Datatypes¶
Native types¶
Python | Fortran |
---|---|
int | int |
float | real(4) |
float64 | real(8) |
complex | complex(16) |
tuple | static array |
list | dynamic array |
Default type for floating numbers is double precision. Hence, the following stamtement
x = 1.
will be converted to
real(8) :: x x = 1.0d0
Slicing¶
When assigning a slice of tuple, we must allocate memory before (tuples are considered as static arrays). Therefor, the following python code
a = (1, 4, 9, 16) c = a[1:]
will be converted to
integer :: a (0:3) integer, allocatable :: c(:) a = (/ 1, 4, 9, 16 /) c = allocate(c(1,3)) c = a(1 : )
Todo
memory allocation within the scope of definition
Dynamic vs Static typing¶
Since our aim is to generate code in a low-level language, which is in most cases of static typed, we will have to devise an alternative way to construct/find the appropriate type of a given variable. This can be done by including the concept of constructors or use specific headers to assist Pyccel in finding/infering the appropriate type.
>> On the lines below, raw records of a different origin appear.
theorem exchange_of_not_raises (i : Instr) (h : ¬ s.moveRaises r1 r2 = true) :
    exchange i r1 r2 s =
      .next (((s.setPairReg r2 (s.pairReg r1)).setPairReg r1 (s.pairReg r2)).advance i) := by
  rw [exchange, if_neg h, continueAfter]

end

/-- A move of two bytes that goes on: line and pc advance with the registers (R214). -/
theorem MovesOnly.advance {s t : State} {i : Instr} (h : MovesOnly s t) (hi : i.size = 2) :
    t.advance i = { s with
      a := (t.advance i).a, b := (t.advance i).b, x := (t.advance i).x, y := (t.advance i).y, u := (t.advance i).u,
      s := (t.advance i).s, line := s.line + 1, pc := s.pc + 2 } := by
  have hpc : t.nextPc i = t.pc + 2 := by rw [State.nextPc, hi]; rfl
  have hadvance : t.advance i = { t with line := t.line + 1, pc := t.pc + 2 } := by rw [State.advance, hpc]
  exact hadvance.trans (congrArg (fun w : State => { w with line := w.line + 1, pc := w.pc + 2 }) h)

/-! ### The statements -/

/-- Settles O39: a move that does not raise is one write, which reads back as `moveValue`. -/
theorem transferResult : Obligations.TransferResult := by
  intro s r1 r2
  rw [← s.moveRaises_iff]
  refine ⟨fun _ _ => rfl, transfer_of_raises s r1 r2 _, fun hmove => ?_⟩
  have hr2 : r2 ≠ .d := fun h => hmove ((s.moveRaises_iff r1 r2).mpr (.inr (.inl h)))
  refine ⟨_, transfer_of_not_raises s r1 r2 _ hmove, (MovesOnly.setPairReg s r2 _).advance rfl, ?_, fun r hr => ?_⟩
  · rw [State.pairReg_advance, s.pairReg_setPairReg_same r2 _ hr2]
  · rw [State.pairReg_advance, s.pairReg_setPairReg_other r2 r _ hr]

/-- Settles O40: the two values are read before the writes, and the second write reaches r2 only where r1 is r2, whose
value both writes hold. -/
theorem exchangeResult : Obligations.ExchangeResult := by
  intro s r1 r2
  rw [← s.moveRaises_iff]
  refine ⟨fun _ _ => rfl, exchange_of_raises s r1 r2 _, fun hmove => ?_⟩
  have hr1 : r1 ≠ .d := fun h => hmove ((s.moveRaises_iff r1 r2).mpr (.inl h))
  have hr2 : r2 ≠ .d := fun h => hmove ((s.moveRaises_iff r1 r2).mpr (.inr (.inl h)))
  have hframe := (MovesOnly.setPairReg s r2 (s.pairReg r1)).trans (.setPairReg _ r1 (s.pairReg r2))
  refine ⟨_, exchange_of_not_raises s r1 r2 _ hmove, hframe.advance rfl, ?_, ?_, fun r hne1 hne2 => ?_⟩
  · rw [State.pairReg_advance, State.pairReg_setPairReg_same _ _ _ hr1]
  · rw [State.pairReg_advance]
    by_cases heq : r2 = r1
    · subst heq
      exact State.pairReg_setPairReg_same _ _ _ hr2
    · rw [State.pairReg_setPairReg_other _ _ _ _ heq, s.pairReg_setPairReg_same _ _ hr2]
  · rw [State.pairReg_advance, State.pairReg_setPairReg_other _ _ _ _ hne1, s.pairReg_setPairReg_other _ _ _ hne2]

end Sys2Proof.Machine
end

section
/-!
The control transfer family (46_control_transfer.md): what a branch, a call and a return answer in each of their cases,
and that the return scan finds the line after a call.
-/
namespace Sys2Proof.Machine

/-! ### The answer of each operation -/

section
variable {i : Instr} {k : Cond} {l : Label} {s : State}

theorem transferTo_of_bound {t : Nat} (h : s.labels.lookup l = some t) : transferTo l s = .next (s.goto t) := by
  simp only [transferTo, h]

theorem branch_of_holds (h : s.holds k = true) : branch i k l s = transferTo l s := if_pos h

theorem branch_of_not_holds (h : s.holds k = false) : branch i k l s = .next (s.advance i) := by
  simp only [branch, h, Bool.false_eq_true, if_false, continueAfter]

theorem State.stackFull_iff : s.stackFull = true ↔ s.params.callStackDepth = some s.callStack.length := beq_iff_eq

theorem call_of_full (h : s.stackFull = true) : call i l s = .next (s.raise .callStackOverflow) := if_pos h

theorem call_of_room (h : ¬ s.stackFull = true) : call i l s = transferTo l (s.push (s.nextPc i)) := if_neg h

theorem returnFromCall_of_nil (h : s.callStack = []) : returnFromCall s = .next (s.halt .returnEmpty) := by
  simp only [returnFromCall, h, List.getLast?_nil]

section
variable {st : List Word} {a : Word} (hstack : s.callStack = st ++ [a])
include hstack

theorem returnFromCall_of_found {j : Nat} (hj : s.lineAt? a = some j) :
    returnFromCall s = .next { s with callStack := st, line := j, pc := a } := by
  simp only [returnFromCall, hstack, List.getLast?_concat, hj, State.pop, List.dropLast_concat]

theorem returnFromCall_of_lost (hnone : s.lineAt? a = none) :
    returnFromCall s = .next (s.raise .returnAddressNotFound) := by
  simp only [returnFromCall, hstack, List.getLast?_concat, hnone]

end

/-! ### The return scan -/

/-- The converse of `State.lineAt?_eq_some`. -/
theorem State.lineAt?_of_least {a : Word} {j : Nat} (hj : j < s.stream.length) (haddr : s.addr j = a.toNat)
    (hleast : ∀ m, m < j → s.addr m ≠ a.toNat) : s.lineAt? a = some j := by
  cases hscan : s.lineAt? a with
  | none => exact absurd haddr (State.lineAt?_eq_none hscan j hj)
  | some j' =>
    obtain ⟨_, haddr', hleast'⟩ := State.lineAt?_eq_some hscan
    rcases Nat.lt_trichotomy j' j with hlt | rfl | hgt
    · exact absurd haddr' (hleast j' hlt)
    · rfl
    · exact absurd haddr (hleast' j hgt)

/-- The converse of `State.lineAt?_eq_none`. -/
theorem State.lineAt?_of_not_found {a : Word} (h : ∀ j, j < s.stream.length → s.addr j ≠ a.toNat) :
    s.lineAt? a = none := by
  cases hscan : s.lineAt? a with
  | none => rfl
  | some j =>
    obtain ⟨hj, haddr, _⟩ := State.lineAt?_eq_some hscan
    exact absurd haddr (h j hj)

/-- The scan reads the program and nothing else of the state. -/
theorem State.lineAt?_congr {w : State} (hstream : w.stream = s.stream) (hparams : w.params = s.params) (a : Word) :
    w.lineAt? a = s.lineAt? a := by
  simp only [State.lineAt?, State.addr, hstream, hparams]

/-- R396: an instruction with bytes puts every line up to its own below its next address, so the line after it is the
least one there. -/
theorem State.Sound.lineAt?_nextPc (h : s.Sound) (hs : s.status ≠ .notAssembled) (hf : fetch s = .instr i)
    (hi : i ≠ .endProgram) : s.lineAt? (s.nextPc i) = some (s.line + 1) := by
  obtain ⟨hprog, _, _⟩ := h.assembled hs
  obtain ⟨ln, hln, hsize⟩ := fetch_instr hf
  have hpos : i.size ≠ 0 := fun h0 => hi (Instr.size_eq_zero h0)
  have hsucc : s.addr (s.line + 1) = s.addr s.line + i.size := hsize ▸ lineAddr_succ hln
  refine State.lineAt?_of_least (hprog.succ_lt_length hln (hsize ▸ hpos)) (h.toNat_nextPc hs hf).symm fun m hm => ?_
  rw [h.toNat_nextPc hs hf]
  have hle : s.addr m ≤ s.addr s.line := lineAddr_mono (Nat.le_of_lt_succ hm)
  omega

/-! ### A call and its return -/

theorem exec_eq_call (hi : i.mnemonic = .jsr ∨ i.mnemonic = .bsr) : ∃ l, exec i s = call i l s := by
  cases i with
  | jsr l | bsr l => exact ⟨l, rfl⟩
  | _ => rcases hi with hi | hi <;> cases hi

/-- A call that does not overflow has pushed its next address, and the program is as it was. -/
theorem call_running {t : State} (h : call i l s = .next t) (ht : t.status = .running) :
    t.callStack = s.callStack ++ [s.nextPc i] ∧ t.stream = s.stream ∧ t.params = s.params := by
  rcases call_next h with ⟨_, rfl⟩ | ⟨_, j, _, rfl⟩
  · cases ht
  · exact ⟨rfl, rfl, rfl⟩

theorem step_of_running (hs : s.status = .running) (hf : fetch s = .instr i) : step s = exec i s := by
  have hbegin : s.begin = s := by rw [State.begin, ← hs]
  rw [step_of_live (.inr hs), hf, hbegin]

end

/-! ### The statements -/

/-- Settles O43: the scan finds the least line with the top address, or no line has it. -/
theorem returnResult : Obligations.ReturnResult := fun _ =>
  ⟨rfl, returnFromCall_of_nil,
    fun _ _ _ hstack hj haddr hleast => returnFromCall_of_found hstack (State.lineAt?_of_least hj haddr hleast),
    fun _ _ hstack hnone => returnFromCall_of_lost hstack (State.lineAt?_of_not_found hnone)⟩

/-- Settles O44: the call pushes its next address, and the scan of an RTS with that stack finds the line after it. -/
theorem returnResumesAfterCall : Obligations.ReturnResumesAfterCall := by
  intro s t w i hsound hlive hfetch hi hstep hrun hstream hparams hstack hwrun hwfetch
  have hs := ne_notAssembled_of_live hlive
  obtain ⟨l, hcall⟩ := exec_eq_call (s := s.begin) hi
  rw [step_of_live hlive, hfetch] at hstep
  obtain ⟨htstack, htstream, htparams⟩ := call_running (hcall.symm.trans hstep) hrun
  have hend : i ≠ .endProgram := by
    rintro rfl
    rcases hi with hi | hi <;> cases hi
  have hline : w.lineAt? (s.nextPc i) = some (s.line + 1) := by
    rw [State.lineAt?_congr (hstream.trans htstream) (hparams.trans htparams)]
    exact hsound.lineAt?_nextPc hs hfetch hend
  calc step w = returnFromCall w := step_of_running hwrun hwfetch
    _ = _ := returnFromCall_of_found (hstack.trans htstack) hline

/-- Settles O41: every conditional branch is the one operation `branch`, with its condition. -/
theorem branchResult : Obligations.BranchResult := by
  intro s l
  refine ⟨fun _ _ => rfl, fun _ => transferTo_of_bound, ?_⟩
  intro k taken
  have htaken : taken = s.holds k := by cases k <;> rfl
  have hexec : exec (.branch k l) s = branch (.branch k l) k l s := by cases k <;> rfl
  have hadvance : s.advance (.branch k l) = { s with line := s.line + 1, pc := s.pc + 2 } := by cases k <;> rfl
  rw [htaken, hexec, ← hadvance]
  refine ⟨fun _ _ => ?_, fun hk t ht => ?_, branch_of_not_holds⟩
  · cases k <;> rfl
  · exact (branch_of_holds hk).trans (transferTo_of_bound ht)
Let’s explain this more precisely; we consider the following code
n = 5
x = 2.0 * n
In this example, n will be interprated as an integer while x will be a double number, so everything is fine.
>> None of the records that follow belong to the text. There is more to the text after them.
-- ==== Sys2Proof/Certificates/Slice0/Obligations.lean ====
section
/-! DEFINITION. The statements for the provers. `draws` and the functions it indexes are free values: no statement rests
on one. A hypothesis `s.events = .answer (.chip junk) :: es` says that the chip answers the next exchange, whatever the
undriven response bytes `junk` are (20_memory.md R65). -/

open Sys2Proof Sys2Proof.Machine

/-! ## Frames and decoding -/

/-- 40_framer.md R120, 30_encoding.md R93: the frame is the opcode, the four address bytes by shift and mask, and the
fillers or the payload. -/
def Obligations.FrameIsOpcodeAddressPayload : Prop :=
  ∀ (op : Byte) (a : Addr) (n : Nat) (d : List Byte),
    frame op a (.fill n) =
      [op, ((a >>> 24) &&& 0xFF).setWidth 8, ((a >>> 16) &&& 0xFF).setWidth 8, ((a >>> 8) &&& 0xFF).setWidth 8,
        (a &&& 0xFF).setWidth 8] ++ List.replicate n 0x00 ∧
    frame op a (.data d) =
      [op, ((a >>> 24) &&& 0xFF).setWidth 8, ((a >>> 16) &&& 0xFF).setWidth 8, ((a >>> 8) &&& 0xFF).setWidth 8,
        (a &&& 0xFF).setWidth 8] ++ d ∧
    frame0 op n = [op] ++ List.replicate n 0x00

/-- 40_framer.md R125: the head of a frame determines its operands, so `frame` is injective in the opcode, the address
and the payload bytes; `Fill(n)` and `Data(rep(0x00, n))` give the same frame. -/
def Obligations.FrameHeadDeterminesOperands : Prop :=
  (∀ (op : Byte) (a : Addr) (pl : Payload), ∃ b3 b2 b1 b0 : Byte,
    frame op a pl = op :: b3 :: b2 :: b1 :: b0 :: pl.bytes ∧
    a = (b3.setWidth 32 <<< 24) ||| (b2.setWidth 32 <<< 16) ||| (b1.setWidth 32 <<< 8) ||| b0.setWidth 32) ∧
  (∀ (op op' : Byte) (a a' : Addr) (pl pl' : Payload),
    frame op a pl = frame op' a' pl' → op = op' ∧ a = a' ∧ pl.bytes = pl'.bytes) ∧
  (∀ (op : Byte) (a : Addr) (n : Nat), frame op a (.fill n) = frame op a (.data (List.replicate n 0x00)))

/-- The words the encoder writes are read back as the instruction, with every operand (30_encoding.md R90 to R96, R101,
R104). -/
def Obligations.DecodeOfEncodeIsTheInstruction : Prop :=
  ∀ (c : Config) (i : Instr), c.wf = true → i.wf c = true → decode c (encode c i) = .ok i

/-- A frame that decodes is the frame its instruction encodes, and the instruction is well formed. -/
def Obligations.EncodeOfDecodedFrameIsTheFrame : Prop :=
  ∀ (c : Config) (f : List Byte) (i : Instr), decodeFrame c f = .ok i → encode c i = .wire f ∧ i.wf c = true

/-- A descriptor is refused exactly when it is malformed, and one that is not gives the operation of its code with the
fields that operation uses (30_encoding.md R101, R104, R105). -/
def Obligations.DescriptorDecodesByItsCode : Prop :=
  ∀ (c : Config) (h : Descriptor),
    ((∃ e, decode c (.host h) = .error e) ↔ malformed h = true) ∧
    ∀ i, decode c (.host h) = .ok i →
      ∃ o count data, hostOperands i = some (o, h.addr, count, data) ∧ o.code = h.op ∧
        (h.op = 1 → count = h.count) ∧ (h.op = 3 ∨ h.op = 4 → data = h.data)

/-- Words written out from 30_encoding.md R91, R96 and R104, one for every family, read as the instructions they stand
for (with the default opcode bytes). -/
def Obligations.WrittenWordsDecode : Prop :=
  decode Config.default (.wire [0x13, 0xDE, 0xAD, 0xBE, 0xEF, 0x00]) = .ok (.wireRead 0xDEADBEEF 1) ∧
  decode Config.default (.wire [0x12, 0x01, 0x02, 0x03, 0x04, 0xAA, 0x55]) =
    .ok (.wireProgram 0x01020304 [0xAA, 0x55]) ∧
  decode Config.default (.wire [0xDC, 0x80, 0x00, 0x00, 0x00]) = .ok (.wireEraseSector 0x80000000) ∧
  decode Config.default (.wire [0x9F, 0x00, 0x00, 0x00]) = .ok .wireRdid ∧
  decode Config.default (.host ⟨1, 0x00123400, 9, []⟩) = .ok (.readBytes 0x00123400 9) ∧
  decode Config.default (.host ⟨3, 0x00123400, 0, [0x48]⟩) = .ok (.writeByte 0x00123400 0x48) ∧
  decode Config.default (.host ⟨8, 0, 0, []⟩) = .ok (.eraseDie 0) ∧
  decode Config.default (.host ⟨9, 0, 0, []⟩) = .ok (.readStatusRegister 0)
The problem arises when using a function, like in the following example
def f(n):
x = 2.0 * n
return x
n = 5
x = f(n)
Now the question is what would be the signature of f if there was no call to it in the previous script?
To overcome this ambiguity, we rewrite our function as
#$ header f(int)
def f(n):
x = 2.0 * n
return x
Such an implementation still makes sens inside Python. As you can see, the type of x is infered by analysing our expressions.